Skolyoz, yanal eğriliğini ve omur gövdelerinin aynı anda dönmesini geliştiren bir omurga deformitesidir. Kural olarak, bu hastalık çocuklukta teşhis edilir. Çocuk büyüdükçe skolyoz ilerleyebilir. Patolojik değişiklikler daha belirgin hale gelir.
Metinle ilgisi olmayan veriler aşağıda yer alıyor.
-- ==== Sys2Proof/Laws/Only.lean ====
section
/-!
SUPPORT. What updates of the state leave alone: `Only ps s t` composed over the setters of Machine/Ops.lean.
-/

namespace Sys2Proof.Machine

/-- Every part of `qs` is among `ps`. -/
abbrev Parts (qs ps : List Part) : Prop := qs.all ps.contains = true

theorem Parts.mem {qs ps : List Part} (h : Parts qs ps) {p : Part} (hp : ps.contains p = false) : qs.contains p = false := by
  cases hq : qs.contains p with
  | false => rfl
  | true =>
    have hm : p ∈ qs := by simpa using hq
    have := (List.all_eq_true.mp h) p hm
    rw [hp] at this
    exact absurd this (by decide)

theorem Parts.trans {as qs ps : List Part} (h : Parts as qs) (g : Parts qs ps) : Parts as ps := by
  refine List.all_eq_true.mpr fun p hp => ?_
  have h1 := (List.all_eq_true.mp h) p hp
  exact (List.all_eq_true.mp g) p (by simpa using h1)

theorem Only.refl (ps : List Part) (s : State) : Only ps s s :=
  ⟨fun p _ => by cases p <;> rfl, id, rfl⟩

theorem Only.trans {ps : List Part} {s t u : State} (h : Only ps s t) (g : Only ps t u) : Only ps s u := by
  refine ⟨fun p hp => ?_, fun c => g.canonical (h.canonical c), g.pending.trans h.pending⟩
  have a := h.same p hp
  have b := g.same p hp
  cases p <;> exact Eq.trans b a

theorem Only.mono {qs ps : List Part} {s t : State} (h : Only qs s t) (hp : Parts qs ps) : Only ps s t :=
  ⟨fun p hq => h.same p (hp.mem hq), h.canonical, h.pending⟩

theorem Only.ite {ps : List Part} {s₀ a b : State} {c : Prop} [Decidable c] (ha : Only ps s₀ a) (hb : Only ps s₀ b) :
    Only ps s₀ (if c then a else b) := by
  by_cases h : c
  · simpa [h] using ha
  · simpa [h] using hb

theorem Only.id_ {ps : List Part} {s₀ s : State} (h : Only ps s₀ s) : Only ps s₀ (id s) := h

theorem Only.foldl_fst {ps : List Part} {s₀ : State} {α β : Type} {f : State × β → α → State × β} {l : List α} {a : State × β}
    (hf : ∀ t x, Only ps s₀ t.1 → Only ps s₀ (f t x).1) (h : Only ps s₀ a.1) : Only ps s₀ (l.foldl f a).1 := by
  induction l generalizing a with
  | nil => exact h
  | cons x l ih => exact ih (hf a x h)

theorem Only.foldl {ps : List Part} {s₀ s : State} {α : Type} {f : State → α → State} {l : List α}
    (hf : ∀ t x, Only ps s₀ t → Only ps s₀ (f t x)) (h : Only ps s₀ s) : Only ps s₀ (l.foldl f s) := by
  induction l generalizing s with
  | nil => exact h
  | cons x l ih => exact ih (hf s x h)

theorem Only.set_clk {ps : List Part} {s₀ s : State} {x} (h : Only ps s₀ s) (hp : Parts [.clk] ps)
    : Only ps s₀ { s with clk := x } := by
  refine h.trans ⟨fun p hq => ?_, fun c => ⟨c.regs, c.cells, c.poison, c.satchel, c.doms, c.units, c.cores, c.inner, c.timers, c.ports, c.ctx, c.eeprom, c.log, c.counters⟩, rfl⟩
  cases p <;> first | rfl | exact absurd (hp.mem hq) (by decide)

theorem Only.set_regs {ps : List Part} {s₀ s : State} {x} (h : Only ps s₀ s) (hp : Parts [.regs] ps)
    (h0 : swf resetWord s.regs = true → swf resetWord x = true) : Only ps s₀ { s with regs := x } := by
  refine h.trans ⟨fun p hq => ?_, fun c => ⟨h0 c.regs, c.cells, c.poison, c.satchel, c.doms, c.units, c.cores, c.inner, c.timers, c.ports, c.ctx, c.eeprom, c.log, c.counters⟩, rfl⟩
  cases p <;> first | rfl | exact absurd (hp.mem hq) (by decide)

theorem Only.set_units {ps : List Part} {s₀ s : State} {x} (h : Only ps s₀ s) (hp : Parts [.units] ps)
    (h0 : swf (fun _ => ({} : UnitRec)) s.units = true → swf (fun _ => ({} : UnitRec)) x = true) : Only ps s₀ { s with units := x } := by
  refine h.trans ⟨fun p hq => ?_, fun c => ⟨c.regs, c.cells, c.poison, c.satchel, c.doms, h0 c.units, c.cores, c.inner, c.timers, c.ports, c.ctx, c.eeprom, c.log, c.counters⟩, rfl⟩
  cases p <;> first | rfl | exact absurd (hp.mem hq) (by decide)

theorem Only.set_env {ps : List Part} {s₀ s : State} {x} (h : Only ps s₀ s) (hp : Parts [.env] ps)
    (h0 : s.env.log.wf = true → x.log.wf = true) : Only ps s₀ { s with env := x } := by
  refine h.trans ⟨fun p hq => ?_, fun c => ⟨c.regs, c.cells, c.poison, c.satchel, c.doms, c.units, c.cores, c.inner, c.timers, c.ports, c.ctx, c.eeprom, h0 c.log, c.counters⟩, rfl⟩
  cases p <;> first | rfl | exact absurd (hp.mem hq) (by decide)

theorem Only.set_gen {ps : List Part} {s₀ s : State} {x} (h : Only ps s₀ s) (hp : Parts [.gen] ps)
    : Only ps s₀ { s with gen := x } := by
  refine h.trans ⟨fun p hq => ?_, fun c => ⟨c.regs, c.cells, c.poison, c.satchel, c.doms, c.units, c.cores, c.inner, c.timers, c.ports, c.ctx, c.eeprom, c.log, c.counters⟩, rfl⟩
  cases p <;> first | rfl | exact absurd (hp.mem hq) (by decide)

theorem Only.set_ring {ps : List Part} {s₀ s : State} {x} (h : Only ps s₀ s) (hp : Parts [.ring] ps)
    : Only ps s₀ { s with ring := x } := by
  refine h.trans ⟨fun p hq => ?_, fun c => ⟨c.regs, c.cells, c.poison, c.satchel, c.doms, c.units, c.cores, c.inner, c.timers, c.ports, c.ctx, c.eeprom, c.log, c.counters⟩, rfl⟩
  cases p <;> first | rfl | exact absurd (hp.mem hq) (by decide)

theorem Only.set_mail {ps : List Part} {s₀ s : State} {x} (h : Only ps s₀ s) (hp : Parts [.mail] ps)
    : Only ps s₀ { s with mail := x } := by
  refine h.trans ⟨fun p hq => ?_, fun c => ⟨c.regs, c.cells, c.poison, c.satchel, c.doms, c.units, c.cores, c.inner, c.timers, c.ports, c.ctx, c.eeprom, c.log, c.counters⟩, rfl⟩
  cases p <;> first | rfl | exact absurd (hp.mem hq) (by decide)

theorem Only.set_ev {ps : List Part} {s₀ s : State} {x} (h : Only ps s₀ s) (hp : Parts [.ev] ps)
    (h0 : swf (fun _ => ({} : TimerRec)) s.ev.timers = true → swf (fun _ => ({} : TimerRec)) x.timers = true) : Only ps s₀ { s with ev := x } := by
  refine h.trans ⟨fun p hq => ?_, fun c => ⟨c.regs, c.cells, c.poison, c.satchel, c.doms, c.units, c.cores, c.inner, h0 c.timers, c.ports, c.ctx, c.eeprom, c.log, c.counters⟩, rfl⟩
  cases p <;> first | rfl | exact absurd (hp.mem hq) (by decide)

theorem Only.set_per {ps : List Part} {s₀ s : State} {x} (h : Only ps s₀ s) (hp : Parts [.per] ps)
    (h0 : swf (fun _ => ({} : PortRec)) s.per.ports = true → swf (fun _ => ({} : PortRec)) x.ports = true) : Only ps s₀ { s with per := x } := by
  refine h.trans ⟨fun p hq => ?_, fun c => ⟨c.regs, c.cells, c.poison, c.satchel, c.doms, c.units, c.cores, c.inner, c.timers, h0 c.ports, c.ctx, c.eeprom, c.log, c.counters⟩, rfl⟩
  cases p <;> first | rfl | exact absurd (hp.mem hq) (by decide)

theorem Only.set_cip {ps : List Part} {s₀ s : State} {x} (h : Only ps s₀ s) (hp : Parts [.cip] ps)
    : Only ps s₀ { s with cip := x } := by
  refine h.trans ⟨fun p hq => ?_, fun c => ⟨c.regs, c.cells, c.poison, c.satchel, c.doms, c.units, c.cores, c.inner, c.timers, c.ports, c.ctx, c.eeprom, c.log, c.counters⟩, rfl⟩
  cases p <;> first | rfl | exact absurd (hp.mem hq) (by decide)

theorem Only.set_ctx {ps : List Part} {s₀ s : State} {x} (h : Only ps s₀ s) (hp : Parts [.ctx] ps)
    (h0 : s.ctx.ctx.wf = true → x.ctx.wf = true) : Only ps s₀ { s with ctx := x } := by
  refine h.trans ⟨fun p hq => ?_, fun c => ⟨c.regs, c.cells, c.poison, c.satchel, c.doms, c.units, c.cores, c.inner, c.timers, c.ports, h0 c.ctx, c.eeprom, c.log, c.counters⟩, rfl⟩
  cases p <;> first | rfl | exact absurd (hp.mem hq) (by decide)

theorem Only.set_tag {ps : List Part} {s₀ s : State} {x} (h : Only ps s₀ s) (hp : Parts [.tag] ps)
    (h0 : swf tagDefault s.tag.eeprom = true → swf tagDefault x.eeprom = true) : Only ps s₀ { s with tag := x } := by
  refine h.trans ⟨fun p hq => ?_, fun c => ⟨c.regs, c.cells, c.poison, c.satchel, c.doms, c.units, c.cores, c.inner, c.timers, c.ports, c.ctx, h0 c.eeprom, c.log, c.counters⟩, rfl⟩
  cases p <;> first | rfl | exact absurd (hp.mem hq) (by decide)

theorem Only.set_tmp {ps : List Part} {s₀ s : State} {x} (h : Only ps s₀ s) (hp : Parts [.tmp] ps)
    : Only ps s₀ { s with tmp := x } := by
  refine h.trans ⟨fun p hq => ?_, fun c => ⟨c.regs, c.cells, c.poison, c.satchel, c.doms, c.units, c.cores, c.inner, c.timers, c.ports, c.ctx, c.eeprom, c.log, c.counters⟩, rfl⟩
  cases p <;> first | rfl | exact absurd (hp.mem hq) (by decide)

theorem Only.set_tab {ps : List Part} {s₀ s : State} {x} (h : Only ps s₀ s) (hp : Parts [.tab] ps)
    : Only ps s₀ { s with tab := x } := by
  refine h.trans ⟨fun p hq => ?_, fun c => ⟨c.regs, c.cells, c.poison, c.satchel, c.doms, c.units, c.cores, c.inner, c.timers, c.ports, c.ctx, c.eeprom, c.log, c.counters⟩, rfl⟩
  cases p <;> first | rfl | exact absurd (hp.mem hq) (by decide)

theorem Only.set_cap {ps : List Part} {s₀ s : State} {x} (h : Only ps s₀ s) (hp : Parts [.cap] ps)
    : Only ps s₀ { s with cap := x } := by
  refine h.trans ⟨fun p hq => ?_, fun c => ⟨c.regs, c.cells, c.poison, c.satchel, c.doms, c.units, c.cores, c.inner, c.timers, c.ports, c.ctx, c.eeprom, c.log, c.counters⟩, rfl⟩
  cases p <;> first | rfl | exact absurd (hp.mem hq) (by decide)

theorem Only.set_tx {ps : List Part} {s₀ s : State} {x} (h : Only ps s₀ s) (hp : Parts [.tx] ps)
    : Only ps s₀ { s with tx := x } := by
  refine h.trans ⟨fun p hq => ?_, fun c => ⟨c.regs, c.cells, c.poison, c.satchel, c.doms, c.units, c.cores, c.inner, c.timers, c.ports, c.ctx, c.eeprom, c.log, c.counters⟩, rfl⟩
  cases p <;> first | rfl | exact absurd (hp.mem hq) (by decide)

theorem Only.set_ttb {ps : List Part} {s₀ s : State} {x} (h : Only ps s₀ s) (hp : Parts [.ttb] ps)
    : Only ps s₀ { s with ttb := x } := by
  refine h.trans ⟨fun p hq => ?_, fun c => ⟨c.regs, c.cells, c.poison, c.satchel, c.doms, c.units, c.cores, c.inner, c.timers, c.ports, c.ctx, c.eeprom, c.log, c.counters⟩, rfl⟩
  cases p <;> first | rfl | exact absurd (hp.mem hq) (by decide)

theorem Only.set_rx {ps : List Part} {s₀ s : State} {x} (h : Only ps s₀ s) (hp : Parts [.rx] ps)
    : Only ps s₀ { s with rx := x } := by
  refine h.trans ⟨fun p hq => ?_, fun c => ⟨c.regs, c.cells, c.poison, c.satchel, c.doms, c.units, c.cores, c.inner, c.timers, c.ports, c.ctx, c.eeprom, c.log, c.counters⟩, rfl⟩
  cases p <;> first | rfl | exact absurd (hp.mem hq) (by decide)

theorem Only.set_coh {ps : List Part} {s₀ s : State} {x} (h : Only ps s₀ s) (hp : Parts [.coh] ps)
    : Only ps s₀ { s with coh := x } := by
  refine h.trans ⟨fun p hq => ?_, fun c => ⟨c.regs, c.cells, c.poison, c.satchel, c.doms, c.units, c.cores, c.inner, c.timers, c.ports, c.ctx, c.eeprom, c.log, c.counters⟩, rfl⟩
  cases p <;> first | rfl | exact absurd (hp.mem hq) (by decide)

theorem Only.set_upd {ps : List Part} {s₀ s : State} {x} (h : Only ps s₀ s) (hp : Parts [.upd] ps)
    : Only ps s₀ { s with upd := x } := by
  refine h.trans ⟨fun p hq => ?_, fun c => ⟨c.regs, c.cells, c.poison, c.satchel, c.doms, c.units, c.cores, c.inner, c.timers, c.ports, c.ctx, c.eeprom, c.log, c.counters⟩, rfl⟩
  cases p <;> first | rfl | exact absurd (hp.mem hq) (by decide)

theorem Only.set_boot {ps : List Part} {s₀ s : State} {x} (h : Only ps s₀ s) (hp : Parts [.boot] ps)
    : Only ps s₀ { s with boot := x } := by
  refine h.trans ⟨fun p hq => ?_, fun c => ⟨c.regs, c.cells, c.poison, c.satchel, c.doms, c.units, c.cores, c.inner, c.timers, c.ports, c.ctx, c.eeprom, c.log, c.counters⟩, rfl⟩
  cases p <;> first | rfl | exact absurd (hp.mem hq) (by decide)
Oldukça sık bu hastalık, omurga eğriliği olduğunda, ancak omur gövdeleri pozisyonlarını değiştirmediğinde, duruş ihlali ile karıştırılır. Bu teşhisi yapmak için bu tür ihlaller zorunludur.
Servikotorasik omurganın skolyozunun yanı sıra göğüs, bel ve sakrumda eğrilik gelişebileceğine dikkat edilmelidir.
Etiyoloji
Vakaların %80'inde hastalığın nedenleri bilinmez, bu yüzden idiyopatik skolyozdan bahsederler. Doğuştan eğriliğe neden olan etiyolojik faktörleri belirtirseniz, aşağıdakileri isimlendirmelisiniz:
• omurların kaynaşması;
• kaburgaların kaynaşması (bu durumda skolyoz gelişirtorasik omurga);
• az gelişmiş omurların varlığı, süreçlerinin ve kemerlerinin yanlış gelişimi (bu tür patolojik değişiklikler, omurganın asimetrik olarak gelişmesine neden olur).
Edinilmiş skolyozun nedenleri ve türleri
Vücudu dışarıdan etkileyen faktörlerin etkisinin bir sonucu olarak, doğumdan sonra teşhis edilen bir omurga eğriliği gelişir.
Aşağıdaki konjenital skolyoz türleri ayırt edilebilir:
1. Nörojenik - sinir sistemi lezyonları ile ortaya çıkar. Poliomyelit, omuriliğin dejeneratif lezyonları, serebral palsi veya miyopatiden sonra gelişir. Bu hastalıklar motor sinirlerin felç olmasına neden olur. Bu, vücudun doğru pozisyonunu koruyan kasların işlev bozukluğuna yol açar.
2. Raşitik - kas hipotansiyonu, kemik deformitesi, osteoporoz ile karakterize D vitamini eksikliği ile gözlenir.
3. Statik - pelvis boşluğa yanlış yerleştirildiğinde bacakların deformasyonu ile ilişkilidir, bu da tüm omurganın deformasyonlarına yol açar.
4. İdiyopatik - genellikle 10 yaşından sonra çocuklarda teşhis edilir.
Torasik omurganın skolyozu: şiddet dereceleri
Normalde omurgada fizyolojik eğrilikler vardır, bunun sonucunda S harfine benzer. Skolyoz ile omurgada farklı boyutlarda eğrilikler oluşur. Ana eksenden yer değiştirme açısı ne kadar büyük olursa, bu patolojinin düzeltilmesi o kadar zor olur.
BÇoğu vakaya torasik omurganın sağ taraflı skolyozu teşhisi konur. Eğrilik açısına bağlı olarak, aşağıdaki şiddet dereceleri ayırt edilir:
• ışık - eğrilik açısı 10°'den fazla değil;
• orta şiddette - bu gösterge 10-25°;
• ağır - eğrilik 50°'ye ulaşabilir;
• çok şiddetli - deforme kaburgalar ve 50°'den fazla eğrilik açısı ile karakterizedir.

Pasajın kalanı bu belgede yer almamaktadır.